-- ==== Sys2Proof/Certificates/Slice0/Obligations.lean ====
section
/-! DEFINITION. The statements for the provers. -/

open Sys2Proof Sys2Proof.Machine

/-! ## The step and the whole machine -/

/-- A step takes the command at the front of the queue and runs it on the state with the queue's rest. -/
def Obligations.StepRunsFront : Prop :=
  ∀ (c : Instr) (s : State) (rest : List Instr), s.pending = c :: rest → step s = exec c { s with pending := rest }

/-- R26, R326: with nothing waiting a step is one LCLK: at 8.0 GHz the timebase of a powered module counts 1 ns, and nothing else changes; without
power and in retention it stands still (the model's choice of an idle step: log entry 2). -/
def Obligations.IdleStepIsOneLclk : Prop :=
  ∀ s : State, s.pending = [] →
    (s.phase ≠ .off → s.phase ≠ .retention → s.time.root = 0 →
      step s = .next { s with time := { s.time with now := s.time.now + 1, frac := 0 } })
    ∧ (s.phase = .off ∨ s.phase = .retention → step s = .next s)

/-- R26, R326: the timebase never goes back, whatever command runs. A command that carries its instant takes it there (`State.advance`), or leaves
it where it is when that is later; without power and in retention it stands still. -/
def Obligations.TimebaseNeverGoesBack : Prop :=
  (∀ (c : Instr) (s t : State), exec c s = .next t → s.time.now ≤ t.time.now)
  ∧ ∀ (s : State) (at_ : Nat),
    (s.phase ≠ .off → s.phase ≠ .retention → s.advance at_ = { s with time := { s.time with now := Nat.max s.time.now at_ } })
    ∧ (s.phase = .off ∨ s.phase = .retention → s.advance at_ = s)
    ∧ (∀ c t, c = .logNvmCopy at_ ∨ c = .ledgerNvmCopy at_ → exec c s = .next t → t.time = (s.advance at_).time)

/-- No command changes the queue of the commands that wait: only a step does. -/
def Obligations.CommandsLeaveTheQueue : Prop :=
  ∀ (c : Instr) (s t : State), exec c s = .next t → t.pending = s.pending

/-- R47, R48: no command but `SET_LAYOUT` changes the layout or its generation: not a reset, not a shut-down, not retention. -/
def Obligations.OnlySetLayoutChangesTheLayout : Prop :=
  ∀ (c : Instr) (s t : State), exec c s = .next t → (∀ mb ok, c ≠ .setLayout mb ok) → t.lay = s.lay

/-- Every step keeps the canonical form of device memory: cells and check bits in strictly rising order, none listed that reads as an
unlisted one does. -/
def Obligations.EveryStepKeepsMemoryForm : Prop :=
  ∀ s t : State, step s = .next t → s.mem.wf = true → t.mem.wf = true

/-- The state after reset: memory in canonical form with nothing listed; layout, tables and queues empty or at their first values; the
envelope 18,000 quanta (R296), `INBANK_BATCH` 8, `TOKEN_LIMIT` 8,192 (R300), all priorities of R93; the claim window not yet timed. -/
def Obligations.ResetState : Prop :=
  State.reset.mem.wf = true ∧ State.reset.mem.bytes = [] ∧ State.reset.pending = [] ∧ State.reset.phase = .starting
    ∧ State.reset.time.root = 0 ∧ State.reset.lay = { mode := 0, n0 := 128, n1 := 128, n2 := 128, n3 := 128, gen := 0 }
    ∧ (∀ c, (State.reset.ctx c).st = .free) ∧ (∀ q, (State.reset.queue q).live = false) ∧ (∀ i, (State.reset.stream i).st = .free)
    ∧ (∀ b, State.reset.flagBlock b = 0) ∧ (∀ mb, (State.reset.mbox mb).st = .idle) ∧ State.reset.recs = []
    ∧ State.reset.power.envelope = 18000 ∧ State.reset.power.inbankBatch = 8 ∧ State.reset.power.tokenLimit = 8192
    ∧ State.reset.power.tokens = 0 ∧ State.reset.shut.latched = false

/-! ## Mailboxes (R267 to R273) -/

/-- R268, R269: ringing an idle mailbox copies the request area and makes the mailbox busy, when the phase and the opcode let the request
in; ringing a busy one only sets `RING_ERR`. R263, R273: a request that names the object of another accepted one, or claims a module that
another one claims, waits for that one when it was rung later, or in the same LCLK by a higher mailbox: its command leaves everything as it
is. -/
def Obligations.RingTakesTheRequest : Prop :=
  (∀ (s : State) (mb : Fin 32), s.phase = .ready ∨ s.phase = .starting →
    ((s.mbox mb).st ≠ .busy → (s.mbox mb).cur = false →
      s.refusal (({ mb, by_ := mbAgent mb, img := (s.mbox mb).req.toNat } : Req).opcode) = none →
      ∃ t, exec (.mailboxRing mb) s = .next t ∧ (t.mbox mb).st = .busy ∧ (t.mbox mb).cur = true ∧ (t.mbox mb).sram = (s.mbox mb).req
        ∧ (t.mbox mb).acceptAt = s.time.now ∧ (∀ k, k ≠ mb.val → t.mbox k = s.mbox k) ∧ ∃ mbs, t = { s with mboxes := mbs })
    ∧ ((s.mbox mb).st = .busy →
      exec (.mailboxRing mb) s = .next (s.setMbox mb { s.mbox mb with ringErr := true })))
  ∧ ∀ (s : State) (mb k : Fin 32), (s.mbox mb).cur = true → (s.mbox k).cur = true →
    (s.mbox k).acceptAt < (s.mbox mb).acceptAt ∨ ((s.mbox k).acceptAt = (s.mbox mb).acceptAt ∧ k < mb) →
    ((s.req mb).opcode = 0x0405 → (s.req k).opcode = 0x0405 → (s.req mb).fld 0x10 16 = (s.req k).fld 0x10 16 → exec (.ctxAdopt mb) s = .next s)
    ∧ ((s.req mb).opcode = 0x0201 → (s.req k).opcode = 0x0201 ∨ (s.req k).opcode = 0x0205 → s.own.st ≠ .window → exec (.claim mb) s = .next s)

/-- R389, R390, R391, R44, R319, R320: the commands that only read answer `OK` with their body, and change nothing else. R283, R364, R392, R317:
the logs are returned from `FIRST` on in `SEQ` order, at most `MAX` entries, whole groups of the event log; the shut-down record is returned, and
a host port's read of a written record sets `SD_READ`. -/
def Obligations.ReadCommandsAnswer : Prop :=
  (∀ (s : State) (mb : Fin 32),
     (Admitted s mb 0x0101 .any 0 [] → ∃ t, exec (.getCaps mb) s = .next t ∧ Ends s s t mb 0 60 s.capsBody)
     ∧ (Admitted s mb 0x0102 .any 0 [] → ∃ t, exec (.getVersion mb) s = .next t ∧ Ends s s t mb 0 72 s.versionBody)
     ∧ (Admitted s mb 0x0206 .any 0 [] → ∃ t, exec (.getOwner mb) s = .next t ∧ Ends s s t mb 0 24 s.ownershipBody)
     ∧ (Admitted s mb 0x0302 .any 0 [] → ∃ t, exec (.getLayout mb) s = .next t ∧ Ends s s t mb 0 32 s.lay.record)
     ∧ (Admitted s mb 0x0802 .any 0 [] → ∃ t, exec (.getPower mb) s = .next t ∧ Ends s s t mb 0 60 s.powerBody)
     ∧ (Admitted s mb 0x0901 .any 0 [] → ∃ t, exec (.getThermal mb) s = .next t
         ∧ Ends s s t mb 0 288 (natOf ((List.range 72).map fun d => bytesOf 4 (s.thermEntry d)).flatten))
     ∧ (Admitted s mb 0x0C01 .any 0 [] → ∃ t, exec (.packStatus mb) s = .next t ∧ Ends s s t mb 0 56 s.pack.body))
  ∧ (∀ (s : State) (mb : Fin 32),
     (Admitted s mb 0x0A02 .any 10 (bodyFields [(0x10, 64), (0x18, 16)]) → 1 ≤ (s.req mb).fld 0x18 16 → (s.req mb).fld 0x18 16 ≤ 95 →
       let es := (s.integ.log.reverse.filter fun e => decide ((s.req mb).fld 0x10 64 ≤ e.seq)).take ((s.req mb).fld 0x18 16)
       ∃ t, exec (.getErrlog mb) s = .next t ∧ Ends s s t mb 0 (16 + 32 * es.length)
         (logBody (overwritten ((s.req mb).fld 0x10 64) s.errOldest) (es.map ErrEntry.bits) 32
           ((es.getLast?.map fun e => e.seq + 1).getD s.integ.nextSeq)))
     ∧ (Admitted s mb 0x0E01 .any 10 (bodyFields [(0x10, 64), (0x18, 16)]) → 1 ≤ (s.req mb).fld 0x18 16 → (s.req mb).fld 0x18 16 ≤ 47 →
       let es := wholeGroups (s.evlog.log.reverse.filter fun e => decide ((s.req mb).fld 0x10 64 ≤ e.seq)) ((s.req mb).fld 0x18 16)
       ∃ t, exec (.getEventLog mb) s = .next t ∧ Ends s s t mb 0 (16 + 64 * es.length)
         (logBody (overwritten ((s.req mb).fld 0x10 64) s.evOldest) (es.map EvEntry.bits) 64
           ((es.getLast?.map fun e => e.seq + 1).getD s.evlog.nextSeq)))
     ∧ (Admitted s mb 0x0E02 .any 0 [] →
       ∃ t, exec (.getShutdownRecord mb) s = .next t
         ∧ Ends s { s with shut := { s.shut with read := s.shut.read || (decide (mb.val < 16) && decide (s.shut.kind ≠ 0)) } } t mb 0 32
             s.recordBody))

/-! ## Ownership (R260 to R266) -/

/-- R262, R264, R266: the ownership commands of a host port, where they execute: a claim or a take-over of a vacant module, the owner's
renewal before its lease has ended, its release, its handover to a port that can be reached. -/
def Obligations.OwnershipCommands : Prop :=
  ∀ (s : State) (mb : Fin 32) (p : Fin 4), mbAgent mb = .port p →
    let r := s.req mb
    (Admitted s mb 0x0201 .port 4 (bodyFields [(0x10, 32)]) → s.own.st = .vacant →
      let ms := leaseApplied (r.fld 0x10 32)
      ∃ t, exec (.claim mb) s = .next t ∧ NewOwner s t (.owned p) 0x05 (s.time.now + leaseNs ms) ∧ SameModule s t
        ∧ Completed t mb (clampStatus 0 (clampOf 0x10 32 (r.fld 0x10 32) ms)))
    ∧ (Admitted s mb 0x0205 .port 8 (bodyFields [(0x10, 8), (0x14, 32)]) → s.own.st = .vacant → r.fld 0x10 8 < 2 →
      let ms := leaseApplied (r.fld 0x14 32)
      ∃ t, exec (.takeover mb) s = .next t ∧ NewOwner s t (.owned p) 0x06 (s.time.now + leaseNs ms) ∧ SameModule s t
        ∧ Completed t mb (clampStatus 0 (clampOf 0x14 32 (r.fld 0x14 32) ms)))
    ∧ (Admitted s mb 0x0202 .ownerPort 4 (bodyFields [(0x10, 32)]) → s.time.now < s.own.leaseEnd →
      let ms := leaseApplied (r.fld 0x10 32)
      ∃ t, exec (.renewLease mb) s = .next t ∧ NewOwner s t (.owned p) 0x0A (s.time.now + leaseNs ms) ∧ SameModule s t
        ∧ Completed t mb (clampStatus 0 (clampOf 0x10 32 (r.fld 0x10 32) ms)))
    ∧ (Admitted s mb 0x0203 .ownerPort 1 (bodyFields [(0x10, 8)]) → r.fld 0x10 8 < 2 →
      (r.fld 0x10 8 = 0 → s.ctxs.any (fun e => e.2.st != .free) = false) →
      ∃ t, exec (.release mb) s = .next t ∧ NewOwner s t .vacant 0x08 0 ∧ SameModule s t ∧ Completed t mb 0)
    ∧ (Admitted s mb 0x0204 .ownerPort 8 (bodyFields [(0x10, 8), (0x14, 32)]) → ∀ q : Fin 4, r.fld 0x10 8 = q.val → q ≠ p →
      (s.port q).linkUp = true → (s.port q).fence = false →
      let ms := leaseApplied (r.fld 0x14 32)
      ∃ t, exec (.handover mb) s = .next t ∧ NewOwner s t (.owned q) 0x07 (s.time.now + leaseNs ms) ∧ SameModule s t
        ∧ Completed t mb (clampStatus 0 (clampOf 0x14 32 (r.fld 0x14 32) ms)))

* _Activity_: Whenever a line in the listing above includes the word "mailboxRing", return that line.

* _Task answer_:
      ∃ t, exec (.mailboxRing mb) s = .next t ∧ (t.mbox mb).st = .busy ∧ (t.mbox mb).cur = true ∧ (t.mbox mb).sram = (s.mbox mb).req
      exec (.mailboxRing mb) s = .next (s.setMbox mb { s.mbox mb with ringErr := true })))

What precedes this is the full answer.